### Task item:
The expected output is a verbatim reprint of the lines from the beginning of the data that follows through the line that contains "handlers : ∀".

··· Records supplied

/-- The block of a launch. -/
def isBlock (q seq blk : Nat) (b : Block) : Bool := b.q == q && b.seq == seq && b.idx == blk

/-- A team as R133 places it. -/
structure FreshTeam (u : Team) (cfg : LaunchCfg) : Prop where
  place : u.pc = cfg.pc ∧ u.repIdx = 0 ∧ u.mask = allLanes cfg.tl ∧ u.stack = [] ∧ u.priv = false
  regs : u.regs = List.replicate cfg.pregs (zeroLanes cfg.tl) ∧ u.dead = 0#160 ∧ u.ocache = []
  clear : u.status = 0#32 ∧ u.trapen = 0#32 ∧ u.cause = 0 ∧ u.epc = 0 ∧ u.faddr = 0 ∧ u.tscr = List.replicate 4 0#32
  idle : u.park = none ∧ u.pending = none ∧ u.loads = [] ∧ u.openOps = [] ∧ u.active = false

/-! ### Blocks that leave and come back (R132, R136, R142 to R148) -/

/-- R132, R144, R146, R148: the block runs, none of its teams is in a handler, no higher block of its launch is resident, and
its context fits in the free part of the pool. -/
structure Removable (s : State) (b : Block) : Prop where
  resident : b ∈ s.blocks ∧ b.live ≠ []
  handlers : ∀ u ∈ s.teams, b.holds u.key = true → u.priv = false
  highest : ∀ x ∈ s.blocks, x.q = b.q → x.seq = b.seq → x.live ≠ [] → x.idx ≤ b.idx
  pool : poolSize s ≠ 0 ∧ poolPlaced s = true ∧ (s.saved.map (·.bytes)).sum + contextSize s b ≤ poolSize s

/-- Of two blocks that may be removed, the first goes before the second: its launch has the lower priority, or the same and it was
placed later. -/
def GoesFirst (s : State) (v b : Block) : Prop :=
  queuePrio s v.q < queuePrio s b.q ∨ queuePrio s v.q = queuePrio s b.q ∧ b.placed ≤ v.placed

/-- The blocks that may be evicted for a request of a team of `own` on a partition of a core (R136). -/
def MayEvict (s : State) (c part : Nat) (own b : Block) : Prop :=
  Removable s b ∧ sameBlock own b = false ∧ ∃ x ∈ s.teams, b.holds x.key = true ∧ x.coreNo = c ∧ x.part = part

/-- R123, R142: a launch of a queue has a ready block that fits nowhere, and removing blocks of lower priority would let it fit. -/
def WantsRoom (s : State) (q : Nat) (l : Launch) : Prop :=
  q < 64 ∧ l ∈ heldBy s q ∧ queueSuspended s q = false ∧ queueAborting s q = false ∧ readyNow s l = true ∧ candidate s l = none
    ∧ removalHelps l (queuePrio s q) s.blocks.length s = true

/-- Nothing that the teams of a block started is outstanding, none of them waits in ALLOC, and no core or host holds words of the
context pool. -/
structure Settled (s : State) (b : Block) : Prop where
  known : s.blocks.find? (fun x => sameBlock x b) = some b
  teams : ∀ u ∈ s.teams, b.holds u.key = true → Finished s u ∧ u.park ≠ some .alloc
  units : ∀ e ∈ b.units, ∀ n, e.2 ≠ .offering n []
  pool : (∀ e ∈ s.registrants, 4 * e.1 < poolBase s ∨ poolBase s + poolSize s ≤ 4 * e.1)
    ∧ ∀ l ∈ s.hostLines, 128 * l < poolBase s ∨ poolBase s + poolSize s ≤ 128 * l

······

### Output for this task:
/-- The block of a launch. -/
def isBlock (q seq blk : Nat) (b : Block) : Bool := b.q == q && b.seq == seq && b.idx == blk

/-- A team as R133 places it. -/
structure FreshTeam (u : Team) (cfg : LaunchCfg) : Prop where
  place : u.pc = cfg.pc ∧ u.repIdx = 0 ∧ u.mask = allLanes cfg.tl ∧ u.stack = [] ∧ u.priv = false
  regs : u.regs = List.replicate cfg.pregs (zeroLanes cfg.tl) ∧ u.dead = 0#160 ∧ u.ocache = []
  clear : u.status = 0#32 ∧ u.trapen = 0#32 ∧ u.cause = 0 ∧ u.epc = 0 ∧ u.faddr = 0 ∧ u.tscr = List.replicate 4 0#32
  idle : u.park = none ∧ u.pending = none ∧ u.loads = [] ∧ u.openOps = [] ∧ u.active = false

/-! ### Blocks that leave and come back (R132, R136, R142 to R148) -/

/-- R132, R144, R146, R148: the block runs, none of its teams is in a handler, no higher block of its launch is resident, and
its context fits in the free part of the pool. -/
structure Removable (s : State) (b : Block) : Prop where
  resident : b ∈ s.blocks ∧ b.live ≠ []
  handlers : ∀ u ∈ s.teams, b.holds u.key = true → u.priv = false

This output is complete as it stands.